Local LLM inference on AMD GPUs and Apple Silicon — no ROCm, no MLX, one binary.
35B parameter model running locally — Zig + Vulkan/Metal, no ROCm, no MLX
| Platform | GPU | Backend | Status |
|---|---|---|---|
| Linux | AMD RDNA4 (RX 9070, AI PRO R9700) | Vulkan | Primary — hand-tuned shaders |
| Linux | AMD RDNA3 (RX 7900 XTX, etc.) | Vulkan | Supported |
| macOS | Apple Silicon (M1, M2, M3, M4, M5) | Metal | Supported — native MSL shaders |
Works the same on Linux (AMD GPU) and macOS (Apple Silicon):
git clone https://github.com/zolotukhin/zinc.git
cd zinc
zig build -Doptimize=ReleaseFast
# On RDNA4 Linux, enable cooperative matrix
export RADV_PERFTEST=coop_matrix # skip on macOS
# Verify GPU, shaders, and runtime
./zig-out/bin/zinc --check
# See which models fit this machine
./zig-out/bin/zinc model list
# Download a model
./zig-out/bin/zinc model pull qwen3-8b-q4k-m
# Run a prompt (--chat applies the model's chat template for instruct models)

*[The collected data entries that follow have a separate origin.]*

-- ==== Sys2Proof/Laws/Exec.lean ====
section
/-! SUPPORT. What the ends of a command, the shared forms and every command can do, said once. -/
namespace Sys2Proof.Machine

/-! ## The frames -/

theorem SameOperands.refl (s : State) : SameOperands s s := ⟨rfl, rfl, rfl, rfl, rfl⟩

theorem SameHost.refl (s : State) : SameHost s s := ⟨rfl, rfl, rfl⟩

/-! ## `done` and `raise` -/

/-- `done` answers a next state, and this one. -/
theorem done_eq (s : State) : done s = .next (s.setStatus (Status.succeed s.status)) := rfl

/-- `raise` answers a next state, and this one. -/
theorem raise_eq (e : ErrorKind) (s : State) : raise e s = .next (s.setStatus (Status.fail s.status e)) := rfl

theorem statusDone_of_succeed {s t : State} (h : t.status = Status.succeed s.status) : StatusDone s t := by
  refine ⟨by rw [h]; exact Status.err_succeed _, fun k hk => ?_⟩
  rw [h, Status.getLsbD_succeed]
  simp [hk]

/-- What `raise` leaves (60_exceptions.md R214). -/
theorem raise_errorOnly (e : ErrorKind) (s : State) : ∃ t, raise e s = .next t ∧ ErrorOnly (errorCode e) s t :=
  ⟨_, raise_eq e s, Status.err_fail _ e, Status.ef_fail _ e, fun k hk => Status.getLsbD_fail _ e k hk, rfl⟩

/-! ## The shared ends of the units -/

/-- A command that ends by writing R alone. -/
theorem done_setR (v : Word) (s : State) : ∃ t, done (s.setR v) = .next t ∧ ResultOnly v s t :=
  ⟨_, done_eq _, rfl, statusDone_of_succeed rfl, rfl⟩

/-- How the accumulator commands end. -/
theorem accDone_accOnly (v : Half) (s : State) : ∃ t, accDone v s = .next t ∧ AccOnly v s t :=
  ⟨_, done_eq _, rfl, rfl, statusDone_of_succeed rfl, rfl⟩

/-- What CKVER's end leaves: the two checksums, the verdict, and everything else as before (41_checksum.md R127). -/
theorem verifyDone_next (c e : Half) (s : State) :
    ∃ t, verifyDone c e s = .next t ∧ t.acc = c ∧ t.expected = e ∧ t.r.toNat = e.toNat * 2 ^ 16 + c.toNat ∧
      (Status.mm t.status = true ↔ c ≠ e) ∧
      (Status.mms t.status = true ↔ (c ≠ e ∨ Status.mms s.status = true)) ∧
      Status.err t.status = 0 ∧ Status.ef t.status = Status.ef s.status ∧
      (∀ k, 6 ≤ k → t.status.getLsbD k = s.status.getLsbD k) ∧
      t = { s with acc := t.acc, expected := t.expected, r := t.r, status := t.status } := by
  have hst : ∀ k, (Status.succeed (Status.setVerdict s.status (decide (c ≠ e)))).getLsbD k
      = (decide (3 ≤ k) && if k = 4 then decide (c ≠ e) else if k = 5 then (decide (c ≠ e) || s.status.getLsbD 5)
        else s.status.getLsbD k) := fun k => by rw [Status.getLsbD_succeed, Status.getLsbD_setVerdict]
  refine ⟨_, rfl, rfl, rfl, ?_, ?_, ?_, Status.err_succeed _, ?_, fun k hk => ?_, rfl⟩
  · show (e ++ c).toNat = _
    rw [BitVec.toNat_append, ← Nat.shiftLeft_add_eq_or_of_lt c.isLt, Nat.shiftLeft_eq]
  · exact (Bool.eq_iff_iff.mp (hst 4)).trans (by simp)
  · exact (Bool.eq_iff_iff.mp (hst 5)).trans (by simp [Status.mms])
  · exact (hst 3).trans (by simp [Status.ef])
  · have h3 : 3 ≤ k := by omega
    have h4 : k ≠ 4 := by omega
    have h5 : k ≠ 5 := by omega
    exact (hst k).trans (by simp [h3, h4, h5])

/-- What CKWR's end leaves: the checksum in the record's field, big-endian, in ACC and in R (41_checksum.md R131). -/
theorem storeChecksum_next (c : Half) (s : State) :
    ∃ t, storeChecksum c s = .next t ∧ t.acc = c ∧ t.r = c.setWidth 32 ∧
      t.byteAt (s.rb.toNat + Config.ckField) = c.extractLsb' 8 8 ∧
      t.byteAt (s.rb.toNat + Config.ckField + 1) = c.extractLsb' 0 8 ∧
      SameBytesOutside (s.rb.toNat + Config.ckField) 2 s t ∧ StatusDone s t ∧
      t = { s with acc := t.acc, r := t.r, buf := t.buf, status := t.status } := by
  refine ⟨_, rfl, rfl, rfl, ?_, ?_, fun i hi => ?_, statusDone_of_succeed rfl, rfl⟩
  · exact State.byteAt_memWrite_inside s (s.rb.toNat + Config.ckField) [c.extractLsb' 8 8, c.extractLsb' 0 8] 0 (by simp)
  · exact State.byteAt_memWrite_inside s (s.rb.toNat + Config.ckField) [c.extractLsb' 8 8, c.extractLsb' 0 8] 1 (by simp)
  · exact State.byteAt_memWrite_outside s (s.rb.toNat + Config.ckField) [c.extractLsb' 8 8, c.extractLsb' 0 8] i hi

/-- What the text commands' end leaves: the text at D and its length in R (42_lut_text.md R156, R157). -/
theorem textDone_next (bs : List Byte) (s : State) (hb : bs.length < 2 ^ 32) :
    ∃ t, textDone bs s = .next t ∧ t.r.toNat = bs.length ∧
      (∀ k code, bs[k]? = some code → t.byteAt (s.d.toNat + k) = code) ∧
      SameBytesOutside s.d.toNat bs.length s t ∧ StatusDone s t ∧
      t = { s with r := t.r, buf := t.buf, status := t.status } := by
  refine ⟨_, rfl, ?_, fun k code hk => ?_, fun i hi => ?_, statusDone_of_succeed rfl, rfl⟩
  · show (BitVec.ofNat 32 bs.length).toNat = _
    rw [BitVec.toNat_ofNat, Nat.mod_eq_of_lt hb]
  · obtain ⟨h, rfl⟩ := List.getElem?_eq_some_iff.mp hk
    exact State.byteAt_memWrite_inside s s.d.toNat bs k h
  · exact State.byteAt_memWrite_outside s s.d.toNat bs i hi

/-! ## The rules' own terms -/

theorem sumWords_eq_sum (bs : List Byte) :
    sumWords bs
      = ((List.range (bs.length / 2)).map (fun k => (bs.getD (2 * k) 0).toNat * 256 + (bs.getD (2 * k + 1) 0).toNat)).sum := by
  fun_induction sumWords bs with
  | case1 b0 b1 rest ih =>
    have h : (b0 :: b1 :: rest).length / 2 = rest.length / 2 + 1 := by
      simp only [List.length_cons]
      omega
    rw [h, List.range_succ_eq_map, List.map_cons, List.sum_cons, List.map_map, ih]
    congr 1
  | case2 rest hr =>
    match rest, hr with
    | [], _ => rfl
    | [_], _ => simp
    | b0 :: b1 :: r, hr => exact absurd rfl (hr b0 b1 r)

/-- The sum of a range's bytes is the rule's sum over BUF (41_checksum.md R120). -/
theorem sumWords_memRead (s : State) (a n : Nat) : sumWords (s.memRead a n) = s.wordSum a n := by
  rw [sumWords_eq_sum, State.wordSum, State.length_memRead]
  refine congrArg List.sum (List.map_congr_left fun k hk => ?_)
  have hk' : k < n / 2 := List.mem_range.mp hk
  rw [List.getD_eq_getElem _ _ (by rw [State.length_memRead]; omega),
    List.getD_eq_getElem _ _ (by rw [State.length_memRead]; omega), State.getElem_memRead, State.getElem_memRead,
    Nat.add_assoc]

theorem toNat_sum16_memRead (s : State) (a n : Nat) : (sum16 (s.memRead a n)).toNat = s.wordSum a n % 2 ^ 16 := by
  rw [toNat_sum16, sumWords_memRead]

/-- The computed checksum of a record (41_checksum.md R127). -/
theorem toNat_recordSum (s : State) : s.recordSum.toNat = s.wordSum s.rb.toNat Config.ckSpan % 2 ^ 16 :=
  toNat_sum16_memRead s s.rb.toNat Config.ckSpan

/-- The stored checksum of a record (41_checksum.md R127). -/
theorem toNat_recordStored (s : State) :
    s.recordStored.toNat
      = (s.byteAt (s.rb.toNat + Config.ckField)).toNat * 256 + (s.byteAt (s.rb.toNat + Config.ckField + 1)).toNat :=
  (BitVec.toNat_ofNat _ 16).trans (Nat.mod_eq_of_lt (be16_lt _ _))

/-- The decoded text of a range is the rule's codes over BUF (42_lut_text.md R154). -/
theorem textdec_memRead (s : State) (a n : Nat) : textdec (s.memRead a n) = s.codes a n := by
  rw [textdec_eq_filterMap, State.memRead, List.filterMap_map, State.codes]
  rfl

theorem length_codes_le (s : State) (a n : Nat) : (s.codes a n).length ≤ n := by
  rw [← textdec_memRead]
  exact le_of_le_of_eq (length_textdec_le _) (State.length_memRead s a n)

/-- The state the text commands end in. -/
theorem textDone_eq (bs : List Byte) (s : State) :
    textDone bs s = .next (((s.memWrite s.d.toNat bs).setR (BitVec.ofNat 32 bs.length)).setStatus
      (Status.succeed s.status)) := rfl

/-- The three outcomes of an FMX read. -/
theorem readRecord_cases (offset n : Nat) (v : Word) (s : State) :
    (¬ s.recordInBuf ∧ readRecord offset n v s = raise .outOfRange s) ∨
    (s.recordInBuf ∧ ¬ InRecord offset n ∧ readRecord offset n v s = raise .outOfRange s) ∨
    (s.recordInBuf ∧ InRecord offset n ∧ readRecord offset n v s = done (s.setR v)) := by
  unfold readRecord
  by_cases h1 : s.recordInBuf
  · by_cases h2 : InRecord offset n
    · exact .inr (.inr ⟨h1, h2, by simp [h1, h2]⟩)
    · exact .inr (.inl ⟨h1, h2, by simp [h1, h2]⟩)
  · exact .inl ⟨h1, by simp [h1]⟩

/-! ## The conditional commands: one equation for each of their cases -/

theorem execSwapb_outOfRange {s : State} (h : ¬ s.rangeInBuf) : execSwapb s = raise .outOfRange s := by
  unfold execSwapb
  rw [if_pos h]

theorem execSwapb_malformed {s : State} (h : s.rangeInBuf) (h4 : s.l.toNat % Config.swapGroup ≠ 0) :
    execSwapb s = raise .malformedInput s := by
  unfold execSwapb
  rw [if_neg (not_not_intro h), if_pos h4]

theorem execSwapb_swaps {s : State} (h : s.rangeInBuf) (h4 : s.l.toNat % Config.swapGroup = 0) :
    execSwapb s = done (s.memWrite s.a.toNat (swapseq s.rangeBytes)) := by
  unfold execSwapb
  rw [if_neg (not_not_intro h), if_neg (not_not_intro h4)]

theorem execCkadd_outOfRange {s : State} (h : ¬ s.rangeInBuf) : execCkadd s = raise .outOfRange s := by
  unfold execCkadd
  rw [if_pos h]

theorem execCkadd_adds {s : State} (h : s.rangeInBuf) :
    execCkadd s = accDone (s.acc + sum16 s.rangeBytes) s := by
  unfold execCkadd
  rw [if_neg (not_not_intro h)]

theorem execCksum_outOfRange {s : State} (h : ¬ s.rangeInBuf) : execCksum s = raise .outOfRange s := by
  unfold execCksum
  rw [if_pos h]

theorem execCksum_sums {s : State} (h : s.rangeInBuf) : execCksum s = accDone (sum16 s.rangeBytes) s := by
  unfold execCksum
  rw [if_neg (not_not_intro h)]

theorem execCkver_outOfRange {s : State} (h : ¬ s.recordInBuf) : execCkver s = raise .outOfRange s := by
  unfold execCkver
  rw [if_pos h]

theorem execCkver_verifies {s : State} (h : s.recordInBuf) :
    execCkver s = verifyDone s.recordSum s.recordStored s := by
  unfold execCkver
  rw [if_neg (not_not_intro h)]

theorem execCkwr_outOfRange {s : State} (h : ¬ s.recordInBuf) : execCkwr s = raise .outOfRange s := by
  unfold execCkwr
  rw [if_pos h]

theorem execCkwr_stores {s : State} (h : s.recordInBuf) : execCkwr s = storeChecksum s.recordSum s := by
  unfold execCkwr
  rw [if_neg (not_not_intro h)]

theorem execTxtdec_outOfRange {s : State} (h : ¬ s.rangeInBuf ∨ ¬ InBuf s.d.toNat s.l.toNat) :
    execTxtdec s = raise .outOfRange s := by
  unfold execTxtdec
  by_cases h1 : s.rangeInBuf
  · rw [if_neg (not_not_intro h1), if_pos (h.resolve_left (not_not_intro h1))]
  · rw [if_pos h1]

theorem execTxtdec_decodes {s : State} (h : s.rangeInBuf) (hd : InBuf s.d.toNat s.l.toNat) :
    execTxtdec s = textDone (textdec s.rangeBytes) s := by
  unfold execTxtdec
  rw [if_neg (not_not_intro h), if_neg (not_not_intro hd)]

theorem execTxtname_outOfRange {s : State} (h : ¬ s.recordInBuf ∨ ¬ InBuf s.d.toNat Config.nameLen) :
    execTxtname s = raise .outOfRange s := by
  unfold execTxtname
  by_cases h1 : s.recordInBuf
  · rw [if_neg (not_not_intro h1), if_pos (h.resolve_left (not_not_intro h1))]
  · rw [if_pos h1]

theorem execTxtname_decodes {s : State} (h : s.recordInBuf) (hd : InBuf s.d.toNat Config.nameLen) :
    execTxtname s = textDone (textdec (s.memRead (s.recordIndex Config.nameOff) Config.nameLen)) s := by
  unfold execTxtname
  rw [if_neg (not_not_intro h), if_neg (not_not_intro hd)]

theorem readRecord_outOfRange {offset n : Nat} {v : Word} {s : State} (h : ¬ s.recordInBuf ∨ ¬ InRecord offset n) :
    readRecord offset n v s = raise .outOfRange s := by
  rcases readRecord_cases offset n v s with ⟨_, e⟩ | ⟨_, _, e⟩ | ⟨h1, h2, _⟩
  · exact e
  · exact e
  · exact absurd h (by simp only [not_or, not_not]; exact ⟨h1, h2⟩)

theorem readRecord_reads {offset n : Nat} {v : Word} {s : State} (h : s.recordInBuf) (hn : InRecord offset n) :
    readRecord offset n v s = done (s.setR v) := by
  rcases readRecord_cases offset n v s with ⟨h1, _⟩ | ⟨_, h2, _⟩ | ⟨_, _, e⟩
  · exact absurd h h1
  · exact absurd hn h2
  · exact e

/-! ## Every command -/

/-- What a command can do to the state when it succeeds: the operands and the model's own fields stay, BUF stays or has
one range inside it written, EXP and the verdict bits are CKVER's alone. -/
structure Succeeds (i : Instr) (s t : State) : Prop where
  operands : SameOperands s t
  host : SameHost s t
  buf : t.buf = s.buf ∨ ∃ a bs, InBuf a bs.length ∧ t.buf = Memory.write s.buf a bs
  expected : i ≠ .ckver → t.expected = s.expected
  status : t.status = Status.succeed s.status ∨
    (i = .ckver ∧ ∃ m, t.status = Status.succeed (Status.setVerdict s.status m))

/-- A command that answers `r` either raised an error or succeeded: there is no third outcome (44_host_control.md
R195). -/
def Outcomes (i : Instr) (s : State) (r : Result) : Prop :=
  (∃ e, r = raise e s) ∨ ∃ t, r = .next t ∧ Succeeds i s t

theorem outcomes_raise (i : Instr) (s : State) (e : ErrorKind) : Outcomes i s (raise e s) := .inl ⟨e, rfl⟩

theorem outcomes_done_setR (i : Instr) (s : State) (v : Word) : Outcomes i s (done (s.setR v)) :=
  .inr ⟨_, done_eq _, ⟨rfl, rfl, rfl, rfl, rfl⟩, ⟨rfl, rfl, rfl⟩, .inl rfl, fun _ => rfl, .inl rfl⟩

theorem outcomes_accDone (i : Instr) (s : State) (v : Half) : Outcomes i s (accDone v s) :=
  .inr ⟨_, done_eq _, ⟨rfl, rfl, rfl, rfl, rfl⟩, ⟨rfl, rfl, rfl⟩, .inl rfl, fun _ => rfl, .inl rfl⟩

theorem outcomes_readRecord (i : Instr) (offset n : Nat) (v : Word) (s : State) :
    Outcomes i s (readRecord offset n v s) := by
  rcases readRecord_cases offset n v s with ⟨_, h⟩ | ⟨_, _, h⟩ | ⟨_, _, h⟩ <;> rw [h]
  · exact outcomes_raise i s _
  · exact outcomes_raise i s _
  · exact outcomes_done_setR i s v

./zig-out/bin/zinc --model-id qwen3-8b-q4k-m --prompt "Hello" --chat
# Or open the chat UI in your browser
./zig-out/bin/zinc chatThe server exposes the built-in chat UI at / and an OpenAI-compatible API at /v1.
- Single-stream CLI inference on the validated models listed below
- OpenAI-compatible
/v1API with streaming - Built-in browser chat UI with thinking mode support
- Managed model workflow:
list,pull,use,active,rm zinc chat— start server and open browser in one command- AMD path: RDNA4-tuned Vulkan shaders (wave64, cooperative matrix, fused ops)
- Apple Silicon path: native Metal shaders (MSL, zero-copy mmap, simdgroup ops)
- Auto-detection: ZINC picks the right backend (Vulkan or Metal) at build time
- Continuous batching and multi-tenant serving are still roadmap work
- The supported-model list is intentionally narrow
- Apple Silicon performance tuning is ongoing (RDNA4 path is more mature)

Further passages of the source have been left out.